To that end, the Office of the High Commissioner for Human Rights invited contributions from national human rights institutions, civil society and other stakeholders for the forthcoming report of the High Commissioner for Human Rights, pursuant to Human Rights Council resolution 32/31 on civil society space. An earlier post included the High Commissioner's "Call for Inputs" and a short discussion of the value of making contributions to that effort (see, Call for inputs - Report of High Commissioner - "Civil society space in multilateral institutions" - Deadline 1 May 2017 ).. . . compiling information on the procedures and practices in respect of civil society involvement with regional and international organizations, including United Nations bodies, agencies, funds and programmes, and the contribution of civil society to their work and challenges and best practices, and in that regard to continue to engage with and seek input from those organizations and entities, as well as the views of States, national human rights institutions, civil society and other stakeholders, and to submit the compilation to the Human Rights Council at its thirty-eighth session (Resolution ¶ 18)
This post sets out the Submission of the Foundation for Law and International Affairs (FLIA) and the Coalition for Peace & Ethics (CPE) Responding to Call for inputs - Report of High Commissioner - "Civil society space in multilateral institutions". The Submission was the work of a great team of individuals--Flora Sapio, Shaoming Zhu, Keren Wang and me.
Joint Submission by
The Foundation for Law and International Affairs (FLIA)
and
The Coalition for Peace and Ethics (CPE) on the
Call for inputs - Report of High Commissioner –
"Civil society space in multilateral institutions"
___________________________________________________
May 1, 2017
BRADFORD SMITH
Office of
the United Nations High Commissioner for Human Rights (OHCHR)
Palais des
Nations
CH-1211
Geneva 10, Switzerland
Dear Bradford Smith,
The Foundation for Law and International Affairs (FLIA) and the Coalition for Peace and Ethics (CPE) welcomed the invitation, from the Office of the High Commissioner for Human Rights, for contributions from national human rights institutions, civil society and other stakeholders for the forthcoming report of the High Commissioner for Human Rights, pursuant to Human Rights Council resolution 32/31 on civil society space.

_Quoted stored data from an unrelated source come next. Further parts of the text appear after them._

-- ==== Sys2Proof/Machine/Dispatch.lean ====
section
/-! DEFINITION. The dispatch: one arm per instruction, each one call of its meaning (spec/30_encoding.md R82). -/

namespace Sys2Proof.Machine

def exec (i : Instr) (s : State) : Host.Outcome State Fault Refusal :=
  match i with
  | .ldi a imm => Sys2Proof.Machine.execLdi a imm s
  | .prn a => Sys2Proof.Machine.execPrn a s
  | .hlt => Sys2Proof.Machine.execHlt s
  | .mul a b => Sys2Proof.Machine.execMul a b s
  | .add a b => Sys2Proof.Machine.execAdd a b s
  | .push a => Sys2Proof.Machine.execPush a s
  | .pop a => Sys2Proof.Machine.execPop a s
  | .call a => Sys2Proof.Machine.execCall a s
  | .ret => Sys2Proof.Machine.execRet s
  | .cmp a b => Sys2Proof.Machine.execCmp a b s
  | .jmp a => Sys2Proof.Machine.execJmp a s
  | .jeq a => Sys2Proof.Machine.execJeq a s
  | .jne a => Sys2Proof.Machine.execJne a s

end Sys2Proof.Machine
end

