/-- Settles O42: `load` and `write` by their lemmas, and what reset leaves by `resetMeetsInv`. -/
theorem hostActsKeepInv : Obligations.HostActsKeepInv :=
  ⟨fun _ _ _ => machineInv_hostLoad, fun _ _ _ _ => machineInv_hostWrite, fun c _ => resetMeetsInv c⟩

/-- The invariant holds of every reachable state. -/
theorem machineInv_of_reachable (h : Reachable c s) : MachineInv s := by
  induction h with
  | reset => exact resetMeetsInv c
  | step _ _ _ hs ih => exact machineInv_stepWith ih hs
  | load _ _ _ _ ht ih => exact machineInv_hostLoad ih ht
  | write _ _ _ _ _ ht ih => exact machineInv_hostWrite ih ht

/-- Settles O43: what the run states say of the flag and the latch, put into the invariant. -/
theorem reachableStatesMeetInv : Obligations.ReachableStatesMeetInv := by
  intro c s hreach
  have h : MachineInv s := machineInv_of_reachable hreach
  exact ⟨h, fun hf => h.faulted_running (s.runState_faulted_iff.mp hf),
    fun hh => h.info_clear (s.runState_halted_iff.mp hh).1⟩

end Sys2Proof.Machine
end

section
/-! The canonical form of memory represents it uniquely (spec/10_state.md section 7). -/

namespace Sys2Proof.Machine

/-- In canonical form an address is listed once, so looking it up finds its cell. -/
theorem Memory.find?_cells_eq_some {m : Memory} (h : m.wf) {d : Host.Cell} {k : Nat} :
    (m.cells.find? fun c => c.1 == k) = some d ↔ d ∈ m.cells ∧ d.1 = k := by
  have honce : (m.cells.map Prod.fst).Nodup := List.pairwise_map.mpr (h.1.imp Nat.ne_of_lt)
  constructor
  · exact fun hd => ⟨List.mem_of_find?_eq_some hd, by simpa using List.find?_some hd⟩
  · rintro ⟨hd, rfl⟩
    obtain ⟨e, he⟩ : ∃ e, (m.cells.find? fun c => c.1 == d.1) = some e :=
      Option.isSome_iff_exists.mp (List.find?_isSome.mpr ⟨d, hd, by simp⟩)
    have hfst : e.1 = d.1 := by simpa using List.find?_some he
    rw [he, List.inj_on_of_nodup_map honce (List.mem_of_find?_eq_some he) hd hfst]

/-- In canonical form the listed cells are the addresses below 256 with the byte read there, when that byte is not what
an unlisted cell reads as (10_state.md R45). -/
theorem Memory.mem_cells_iff {m : Memory} (h : m.wf) {d : Host.Cell} :
    d ∈ m.cells ↔ d.1 < 256 ∧ d.2 ≠ Memory.unlisted ∧ m.read (BitVec.ofNat 8 d.1) = d.2 := by
  have haddr (hlt : d.1 < 256) : (BitVec.ofNat 8 d.1).toNat = d.1 := Nat.mod_eq_of_lt hlt
  constructor
  · intro hd
    obtain ⟨hlt, hne⟩ := h.2 d hd
    refine ⟨hlt, hne, ?_⟩
    rw [Memory.read, haddr hlt, (Memory.find?_cells_eq_some h).mpr ⟨hd, rfl⟩]
  · rintro ⟨hlt, hne, hread⟩
    rw [Memory.read, haddr hlt] at hread
    split at hread
    next e he =>
      obtain ⟨hmem, hfst⟩ := (Memory.find?_cells_eq_some h).mp he
      exact (Prod.ext hfst hread : e = d) ▸ hmem
    next => exact absurd hread.symm hne

/-- Settles O44: canonical memories that read alike list the same cells, and both list them by rising address. -/
theorem canonicalMemoriesAreEqual : Obligations.CanonicalMemoriesAreEqual := by
  intro m n hm hn hread
  have hsame (d : Host.Cell) : d ∈ m.cells ↔ d ∈ n.cells := by
    rw [Memory.mem_cells_iff hm, Memory.mem_cells_iff hn, hread]
  have hperm : m.cells.Perm n.cells := by
    refine (List.perm_ext_iff_of_nodup (hm.1.imp fun hlt => ?_) (hn.1.imp fun hlt => ?_)).mpr hsame
    all_goals exact ne_of_apply_ne Prod.fst (Nat.ne_of_lt hlt)
  have hcells : m.cells = n.cells :=
    hperm.eq_of_pairwise (fun _ _ _ _ hlt hgt => absurd hgt (Nat.lt_asymm hlt)) hm.1 hn.1
  exact congrArg Memory.mk hcells

end Sys2Proof.Machine
end

section
/-! What no instruction does: stop the model, fault on register operands 0 to 7, store outside the stack, read the
control state or the output (spec/60_exceptions.md section 1, spec/20_memory.md section 2, spec/10_state.md sections 6
and 7). -/

namespace Sys2Proof.Machine

variable {i : Instr} {s : State}

/-- Settles O29: an instruction answers a next state with a bad operand and without (`exec_cases`), and the other steps
are next states themselves. -/
theorem stepAlwaysAnswersNext : Obligations.StepAlwaysAnswersNext := by
  intro c s
  obtain ⟨-, hstep⟩ | ⟨-, ir, -, hstep⟩ | ⟨-, i, -, hstep⟩ := stepWith_cases c s
  · exact ⟨_, hstep⟩
  · exact ⟨_, hstep⟩
  · obtain ⟨b, -, hexec⟩ | ⟨-, hexec⟩ := exec_cases i s
    · exact ⟨_, hstep.trans hexec⟩
    · exact ⟨_, hstep.trans hexec⟩

/-- A well-formed instruction has no bad operand, whatever the flags: the checked operands are among its register
operands (60_exceptions.md R162). -/
theorem badOperand_of_wellFormed {fl : Byte} (h : i.WellFormed) : badOperand fl i = none := by
  rw [badOperand_eq_none_iff]
  cases i with
  | ldi a | prn a | push a | pop a | call a | jmp a =>
    have ha : a.toNat < 8 := of_decide_eq_true h
    simpa [checkedOperands] using ha
  | jeq a | jne a =>
    have ha : a.toNat < 8 := of_decide_eq_true h
    simpa [checkedOperands] using fun _ => ha
  | mul a b | add a b | cmp a b =>
    have hab : a.toNat < 8 ∧ b.toNat < 8 := by
      simpa [Instr.WellFormed, Instr.wellFormed, namesRegister] using h
    simpa [checkedOperands] using hab
  | hlt | ret => simp [checkedOperands]

/-- A well-formed instruction has its effect (60_exceptions.md R162). -/
theorem exec_of_wellFormed (h : i.WellFormed) : exec i s = .next (effect i s) :=
  exec_of_good (badOperand_of_wellFormed h)

/-- Settles O28: a well-formed instruction has its effect, which writes neither the latch nor its byte. -/
theorem wellFormedInstructionsNeverFault : Obligations.WellFormedInstructionsNeverFault :=
  fun _ _ h => ⟨_, exec_of_wellFormed h, effect_fault, effect_faultInfo⟩

/-- An effect that stores does so at the table's address. -/
theorem effect_sameMemoryBut {w : Byte} (h : storeAddress s i = some w) : SameMemoryBut w s (effect i s) := by
  cases i with
  | push a | call a =>
    obtain ⟨-, rfl⟩ : a.toNat < 8 ∧ sub8 s.sp 1#8 = w := by simpa [storeAddress] using h
    exact s.decSp_memWrite_sameMemoryBut _
  | ldi | prn | hlt | mul | add | pop | ret | cmp | jmp | jeq | jne => cases h

/-- Without a bad operand an instruction that the table gives no address stores nothing. -/
theorem effect_sameMemory (hgood : badOperand s.fl i = none) (h : storeAddress s i = none) :
    SameMemory s (effect i s) := by
  cases i with
  | push a | call a =>
    have ha : a.toNat < 8 := badOperand_eq_none_iff.mp hgood a (by simp [checkedOperands])
    simp [storeAddress, ha] at h
  | ldi | prn | hlt | mul | add | pop | ret | cmp | jmp | jeq | jne => exact fun _ => rfl

/-- Settles O33: a raise leaves all of memory; an effect stores at the table's address or nowhere. -/
theorem onlyPushAndCallStore : Obligations.OnlyPushAndCallStore := by
  intro i s
  obtain ⟨b, -, hs⟩ | ⟨hgood, hs⟩ := exec_cases i s
  · refine ⟨_, hs, ?_⟩
    split
    · exact fun _ _ => rfl
    · exact fun _ => rfl
  · refine ⟨_, hs, ?_⟩
    split
    next hw => exact effect_sameMemoryBut hw
    next hnone => exact effect_sameMemory hgood hnone

/-- The state with other control state and another output: the fields no instruction reads (10_state.md R37, R38, R42). -/
def State.withControl (s : State) (r : Bool) (f : FaultLatch) (b : Byte) (o : List Byte) : State :=
  { s with running := r, fault := f, faultInfo := b, out := o }

variable {r : Bool} {f : FaultLatch} {b : Byte} {o : List Byte}

/-- No effect reads them. -/
theorem effect_withControl (i : Instr) (s : State) {u : State} (hu : u = effect i (s.withControl r f b o)) :
    u.mem = (effect i s).mem ∧ u.x = (effect i s).x ∧ u.pc = (effect i s).pc ∧ u.fl = (effect i s).fl := by
  subst hu
  cases i <;> exact ⟨rfl, rfl, rfl, rfl⟩

/-- What an instruction emits does not depend on them. -/
theorem emitted_withControl : emitted (s.withControl r f b o) i = emitted s i := by
  cases i <;> rfl

/-- Settles O37: the operand checks see none of it, so both raise or both have their effect; a raise emits nothing, an
effect what `emitted` names. -/
theorem controlAndOutputAreNotRead : Obligations.ControlAndOutputAreNotRead := by
  intro i s r f b o
  obtain ⟨v, hv, hs⟩ | ⟨hgood, hs⟩ := exec_cases i s
  · exact ⟨_, _, [], hs, exec_of_bad hv, rfl, rfl, rfl, rfl, (List.append_nil _).symm, (List.append_nil _).symm⟩
  · have hu : exec i (s.withControl r f b o) = .next (effect i (s.withControl r f b o)) := exec_of_good hgood
    have hout : (effect i (s.withControl r f b o)).out = o ++ emitted s i :=
      (effect_out (s := s.withControl r f b o) hgood).trans (congrArg (o ++ ·) emitted_withControl)
    obtain ⟨hmem, hx, hpc, hfl⟩ := effect_withControl i s rfl
    exact ⟨_, _, emitted s i, hs, hu, hmem, hx, hpc, hfl, effect_out hgood, hout⟩

end Sys2Proof.Machine
end

section
/-! How a run ends (spec/70_reset_and_hazards.md section 6). -/

namespace Sys2Proof.Machine

variable {c : Config} {s t : State} {e e' : RunEnd}

/-- Induction over a run that returns: the state that ends it, then the RUNNING states before, from the last back. -/
theorem RunReturns.induction {P : ∀ s, RunReturns c s e → Prop}
    (stopped : ∀ s h, s.runState ≠ .running → s.runEnd = some e → P s h)
    (step : ∀ s t h ht, s.runState = .running → stepWith c s = .next t → P t ht → P s h)
    {s : State} (h : RunReturns c s e) : P s h := by
  obtain ⟨n, u, hn, he⟩ := h
  induction n generalizing s with
  | zero =>
    cases hn
    refine stopped _ _ (fun hrun => ?_) he
    cases (State.runEnd_of_running hrun).symm.trans he
  | succ n ih =>
    by_cases hrun : s.runState = .running
    · obtain ⟨t, hst, ht⟩ := (runFor_succ_of_running hrun).mp hn
      exact step _ t _ _ hrun hst (ih ht)
    · cases (runFor_of_stopped hrun).symm.trans hn
      exact stopped _ _ hrun he

/-- A run has one end: the state that ends it has one, and a step has one next state. -/
theorem RunReturns.unique (h : RunReturns c s e) (h' : RunReturns c s e') : e = e' := by
  induction h using RunReturns.induction with
  | stopped s _ hstop he => exact Option.some.inj (he.symm.trans ((runReturns_of_stopped hstop).mp h'))
  | step s t _ _ hrun hst ih =>
    obtain ⟨t', hst', ht'⟩ := (runReturns_of_running hrun).mp h'
    cases hst.symm.trans hst'
    exact ih ht'

/-- Settles O50: `RunReturns.unique`. -/
theorem runHasOneEnd : Obligations.RunHasOneEnd := fun _ _ _ _ => RunReturns.unique

/-- How the step from a RUNNING `u` to `t` ends a run with `e`: as an HLT, or as a raise whose error is surfaced
(70_reset_and_hazards.md R198). -/
def EndsAt (c : Config) (e : RunEnd) (u t : State) : Prop :=
  (e = .success t ∧ decode c.opc (fetch u) = .instr .hlt ∧ t = { u with running := false, pc := pcPlus u 1 }) ∨
  (∃ err, e = .failure t err ∧ t.surfacedError = some err ∧ t.fault ≠ .noFault ∧ t = Latched u t.fault t.faultInfo)

/-- HLT clears the running flag and passes its one byte (40_move_io_halt.md R102). -/
theorem effect_hlt_eq (s : State) : effect .hlt s = { s with running := false, pc := pcPlus s 1 } := by
  rw [← add8_pc s 1 1#8 rfl]
  rfl

/-- A step from RUNNING that leaves RUNNING ends the run in one of the two ways. -/
theorem endsAt_of_stopped (hrun : s.runState = .running) (hst : stepWith c s = .next t) (ht : t.runState ≠ .running)
    (he : t.runEnd = some e) : EndsAt c e s t := by
  obtain ⟨hfault, hrunning⟩ := s.runState_running_iff.mp hrun
  cases hr : t.runState with
  | running => exact absurd hr ht
  | halted =>
    obtain ⟨-, hstopped⟩ := t.runState_halted_iff.mp hr
    obtain ⟨hd, -, -⟩ := stepWith_running_ne hst (by simp [hstopped, hrunning])
    have hhlt : stepWith c s = .next (effect .hlt s) := (stepWith_of_instr hrun hd).trans (exec_of_good rfl)
    cases hhlt.symm.trans hst
    cases (State.runEnd_of_halted hr).symm.trans he
    exact .inl ⟨rfl, hd, effect_hlt_eq s⟩
  | faulted =>
    have hraised : t.fault ≠ .noFault := t.runState_faulted_iff.mp hr
    obtain ⟨err, herr⟩ := State.surfacedError_of_faulted hr
    cases (State.runEnd_of_error herr).symm.trans he
    exact .inr ⟨err, rfl, herr, hraised, (stepWith_eq_raise hfault hst hraised).2⟩

/-- Settles O51: back from the end of the run, either the next state is the one that ends it, and the step to it ended
the run, or the run from there gives the iteration, one later here. -/
theorem runIsEndedByHltOrFault : Obligations.RunIsEndedByHltOrFault := by
  intro c s e hrun h
  induction h using RunReturns.induction with
  | stopped s _ hstop => exact absurd hrun hstop
  | step s t _ hret _ hst ih =>
    by_cases ht : t.runState = .running
    · obtain ⟨n, u, f, hn, hu⟩ := ih ht
      exact ⟨n + 1, u, f, (runFor_succ_of_running hrun).mpr ⟨t, hst, hn⟩, hu⟩
    · exact ⟨0, s, t, rfl, hrun, hst, endsAt_of_stopped hrun hst ht ((runReturns_of_stopped ht).mp hret)⟩

end Sys2Proof.Machine
end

In connection therewith, FLIA and CPE hereby submit the following contribution.
In its
Resolution 32/21 on Civil Society Space, adopted on 1 July 2016, in its
paragraph 18 the Human Rights Council requested the High Commissioner to:
prepare a report compiling information on the procedures and
practices in respect of civil society involvement with regional and
international organizations, including United Nations bodies, agencies, funds
and programmes, and the contribution of civil society to their work and
challenges and best practices, and in that regard to continue to engage with
and seek input from those organizations and entities, as well as the views of
States, national human rights institutions, civil society and other
stakeholders, and to submit the compilation to the Human Rights Council at its
thirty-eighth session.
FLIA and
the CPE are honored to have an opportunity to provide their views on the
premises, structures and frameworks within which it might be possible to speak
to effective civil society involvement with regional and international
organizations. Those premises, in turn,
are grounded in the core principle that such engagement must be undertaken in a
contextually relevant way. More
importantly, such participation should contribute to the continued development
of the political, religious and societal systems within which civil society
operates to ensure that such systems remain true to their own principles and
fulfill their own aspirations. It is in that context only that one might
effectively speak to the established and official ways in which independent
groups of global citizens linked by a common interest can:
(a) obtain
access to United Nations bodies, other regional and international
organizations, programmes and funds;
(b) work
in coordination with regional and international organizations, included United
Nations bodies, in order to reach their respective goals, and bring a
meaningful contribution to the overcoming of shared challenges;
(c) come
to the aid of United Nations bodies in order to contribute to developing
established and official methods of participatory governance, which are
accepted as being effective and correct by the majority of the persons and
institutions who take part to global governance, or else are in any way
affected by it.
FLIA and
the CPE start from the important principle that the aspirational goals
Resolution 32/21 strives towards are dependent upon reaching a consensus about
the notion of a civil society space. The United Nations’ A Practical
Guide for Civil Society – Civil Society Space and the United Nations Human
Rights System,[1]
defines civil society spaces as:
the place civil society actors occupy within society; the
environment and framework in which civil society operates; and the
relationships among civil society actors, the State, private sector and the
general public.
Any
definitional enterprise presents the inherent challenge of resulting in the
placing of conceptual borders and limitations on the object one attempts to
define. To a certain extent, the conceptual borders any definition entails are
designed and then placed around the definiendum,
in ways coherent with the Weltanschauung of those who choose the definiens. This Weltanschauung,
in turn, is the product of specific societal and historical forces, which are
active in some societal and geographical domains, and do not always extend
beyond them. If unmet, this challenge may delay or preempt reaching the goals
of Resolution 32/21. To that end, the procedures and practices in respect of
civil society involvement with regional and international organizations,
including United Nations bodies, agencies, funds and programmes, and the
contribution of civil society to their work and challenges and best practices
must be built on the following core contextually based principles: (1) civil society
space as an aspirational space; (2) civil society space as a multilateral
space; and (3) civil society space admits of diversity and dialogue. Each is discussed below.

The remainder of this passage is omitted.